Integrating Sipfront tests into your prometheus requires two things:

  1. A Sipfront API key
  2. The Sipfront test ID or project ID

Obtain an API key

In order to scrape the test results, you need an API key to authenticate with the Sipfront API. You can create an API key in the Sipfront web interface under Account -> API Keys:

Create new API key

Create new API key

Once created, copy/paste the public key (the username for prometheus) and the secret key (the password) and use it in the configuration below.

Store new API key

Store the API credentials for use in prometheus config

Configure Prometheus

To configure Prometheus to scrape Sipfront test results and metrics, you need to add scrape jobs to your prometheus.yml as shown in the examples below.

NOTE: Prometheus scrape jobs allow to specify the scrape interval, which needs to be aligned to the frequency of your Sipfront test. To avoid loosing information because of aliasing, make sure to configure a scrape interval that is (less than) half of the test recurrence interval.
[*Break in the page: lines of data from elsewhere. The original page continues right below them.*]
-- ==== Sys2Proof/Tests/Slice0.lean ====
section
/-!
SUPPORT. The model's own tests. Expected results are those of 95_test_vectors.md (its vector is named) and of the worked
examples of the rules. Then one witness for every obligation that has hypotheses.
-/

namespace Sys2Proof.Tests

open Sys2Proof.Machine

/-- The script of vector S1. -/
def scriptS1 : Vector Note 16 := #v[0x102, 0x201, 0, 0, 0, 0, 0, 0, 0, 0, 0, 0, 0, 0, 0, 0]

/-- The start state of the vectors: reset with no key pressed. -/
def base : State := State.resetWith (referenceCfg scriptS1) 0b1111#4

/-- The state after the `SEQSTART` of vector S1, as the worked example of R167 has it. -/
def playing : State :=
  { base with toneCmp := 0x08E0#16, toneCom := true, toneCs := true, spkAct := true, ledport := 0x01#8, keyIe := false,
              playing := true, seqRem := 2#8, notes := scriptS1, beatRun := true }

/-- The same playback on the last tick of note 1, with the tick requested (vector S1 before its third tick). -/
def lastTick : State :=
  { playing with toneCmp := 0x0860#16, ledport := 0x02#8, seqIdx := 1#4, seqRem := 1#8, beatPend := true }

/-- The state that an outcome answers, if it does. -/
def nextOf (o : Host.Outcome State Fault Refusal) : Option State :=
  match o with
  | .next t => some t
  | .fault _ => none
  | .refused _ => none

/-- The read views 0 to 7, as the vectors list them. -/
def views (s : State) : List Word :=
  [regView s 0#4, regView s 1#4, regView s 2#4, regView s 3#4, regView s 4#4, regView s 5#4, regView s 6#4,
   regView s 7#4]

/-- The views after an operation. -/
def viewsAfter (i : Instr) (s : State) : Option (List Word) := (nextOf (exec i s)).map views

/-- What an operation drives on `RDATA`. -/
def readAfter (i : Instr) (s : State) : Option (Option Word) := (nextOf (exec i s)).map State.rdata

/-- The views after the step of an agent. -/
def viewsAfterStep (a : AgentStep) (s : State) : Option (List Word) := (nextOf (takeAgentStep a [] s)).map views

/-! Well-formedness: the one check there is (R95). -/

theorem test_reserved_row_refuses_a_defined_opcode :
    (Instr.reservedOp8F 7#4 0#4).wellFormed = false ∧ (Instr.reservedOp8F 0#4 0#4).wellFormed = false := by decide

theorem test_reserved_row_admits_its_first_and_last_opcode :
    (Instr.reservedOp8F 8#4 0#4).wellFormed = true ∧ (Instr.reservedOp8F 15#4 15#4).wellFormed = true := by decide

/-! Decoding: words written out bit by bit, `OP` in bits 7:4 and `ARG` in bits 3:0 (R91, R93). -/

theorem test_decode_setTone : decodeCommand 0b00011101#8 = .setTone 13#4 := by decide
theorem test_decode_setLeds : decodeCommand 0b00101010#8 = .setLeds 10#4 := by decide
theorem test_decode_scanKeys : decodeCommand 0b00110000#8 = .scanKeys 0#4 := by decide
theorem test_decode_seqStart : decodeCommand 0b01000000#8 = .seqStart 0#4 := by decide
theorem test_decode_rdReg : decodeCommand 0b01010101#8 = .rdReg 5#4 := by decide
theorem test_decode_rdNote : decodeCommand 0b01100001#8 = .rdNote 1#4 := by decide
theorem test_decode_rdFreq : decodeCommand 0b01111101#8 = .rdFreq 13#4 := by decide
theorem test_decode_reservedOp0 : decodeCommand 0b00001111#8 = .reservedOp0 15#4 := by decide
theorem test_decode_reservedOp8F :
    decodeCommand 0b10000000#8 = .reservedOp8F 8#4 0#4 ∧ decodeCommand 0b11111111#8 = .reservedOp8F 15#4 15#4 := by
  decide
theorem test_decode_events :
    decodeEvent 0b00#2 = .keyChg0 ∧ decodeEvent 0b01#2 = .keyChg1 ∧ decodeEvent 0b10#2 = .keyChg2 ∧
      decodeEvent 0b11#2 = .tick := by decide

/-- The first two bytes of the stream of program P4; and the end of a stream. -/
theorem test_decode_stream :
    (decodeBytes [0x11#8, 0x21#8]).toOption = some (.setTone 1#4, [0x21#8]) ∧ (decodeBytes []).toOption = none := by
  decide

theorem test_decode_rejects_by_name :
    codeOfBits 16 0 = .error (.badLength 16) ∧ codeOfBits 8 256 = .error (.valueTooWide 8 256) ∧
      codeOfBits 2 4 = .error (.valueTooWide 2 4) := ⟨rfl, rfl, rfl⟩

theorem test_table_words :
    decodeTableWord 8 0x10 = some (.setTone 0#4) ∧ decodeTableWord 8 0x80 = some (.reservedOp8F 8#4 0#4) ∧
      decodeTableWord 2 3 = some .tick ∧ decodeTableWord 2 0 = some .keyChg0 := by decide

/-- Each command word is selected by exactly one of the table's rows. -/
theorem test_opcode_rows_are_disjoint_and_complete :
    ∀ w : CommandWord, (opcodeRows.filter fun r => r.selects w).length = 1 := by decide

/-! The text forms (R99, R100). -/

theorem test_parse_commands :
    parseCommand "SETTONE 5".toList = .ok (.setTone 5#4) ∧ parseCommand "SETLEDS 0xA".toList = .ok (.setLeds 10#4) ∧
      parseCommand "RDNOTE 16".toList = .error .operandOutOfRange := ⟨rfl, rfl, rfl⟩

theorem test_parse_trace_lines :
    parseTraceLine "HOST  SETTONE 5".toList = .ok [.host 0x15#8] ∧
      parseTraceLine "KEYS  0b1110".toList = .ok [.keys 0b1110#4] ∧
      parseTraceLine "ARB   TICK".toList = .ok [.arb 3#2] ∧
      parseTraceLine "TCLK  x3".toList = .ok [.tclk, .tclk, .tclk] := ⟨rfl, rfl, rfl, rfl⟩

/-! The start state (95_test_vectors.md, R52). -/

theorem test_start_state : views base = [0, 0, 0, 0, 0x000F, 0x0001, 0, 0] := by decide

/-! Operations. -/

/-- T3, first row, and the worked example of R125. -/
theorem test_setTone_note : viewsAfter (.setTone 13#4) base = some [0x046F, 0x0007, 0, 0, 0x000F, 0x0001, 0, 0] := by
  decide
Configure a test level gauges scrape job

  - job_name: sipfront_test_99_gauges
    scheme: https
    scrape_interval: 60s
    scrape_timeout: 50s
    metrics_path: /prometheus/tests/99/gauges
    basic_auth:
      username: your-public-api-key
      password: your-secret-api-key
    static_configs:
      - targets: ['app.sipfront.com']

Configure a project level gauges scrape job

  - job_name: sipfront_project_77_gauges
    scheme: https
    scrape_interval: 60s
    scrape_timeout: 50s
    metrics_path: /prometheus/projects/77/gauges
    basic_auth:
      username: your-public-api-key
      password: your-secret-api-key
    static_configs:
      - targets: ['app.sipfront.com']

Configure a test level summaries scrape job

  - job_name: sipfront_test_99_summaries
    scheme: https
    scrape_interval: 60s
    scrape_timeout: 50s
    metrics_path: /prometheus/tests/99/summaries
    basic_auth:
      username: your-public-api-key
      password: your-secret-api-key
    static_configs:
      - targets: ['app.sipfront.com']

Configure a project level summaries scrape job

  - job_name: sipfront_project_77_summaries
    scheme: https
    scrape_interval: 60s
    scrape_timeout: 50s
    metrics_path: /prometheus/projects/77/summaries
    basic_auth:
      username: your-public-api-key
      password: your-secret-api-key
    static_configs:
      - targets: ['app.sipfront.com']

Configure a test level status scrape job

  - job_name: sipfront_test_99_status
    scheme: https
    scrape_interval: 60s
    scrape_timeout: 50s
    metrics_path: /prometheus/tests/99/status/minute
    basic_auth:
      username: your-public-api-key
      password: your-secret-api-key
    static_configs:
      - targets: ['app.sipfront.com']

Configure a project level status scrape job

  - job_name: sipfront_project_77_status
    scheme: https
    scrape_interval: 60s
    scrape_timeout: 50s
    metrics_path: /prometheus/projects/77/status/minute
    basic_auth:
      username: your-public-api-key
      password: your-secret-api-key
    static_configs:
      - targets: ['app.sipfront.com']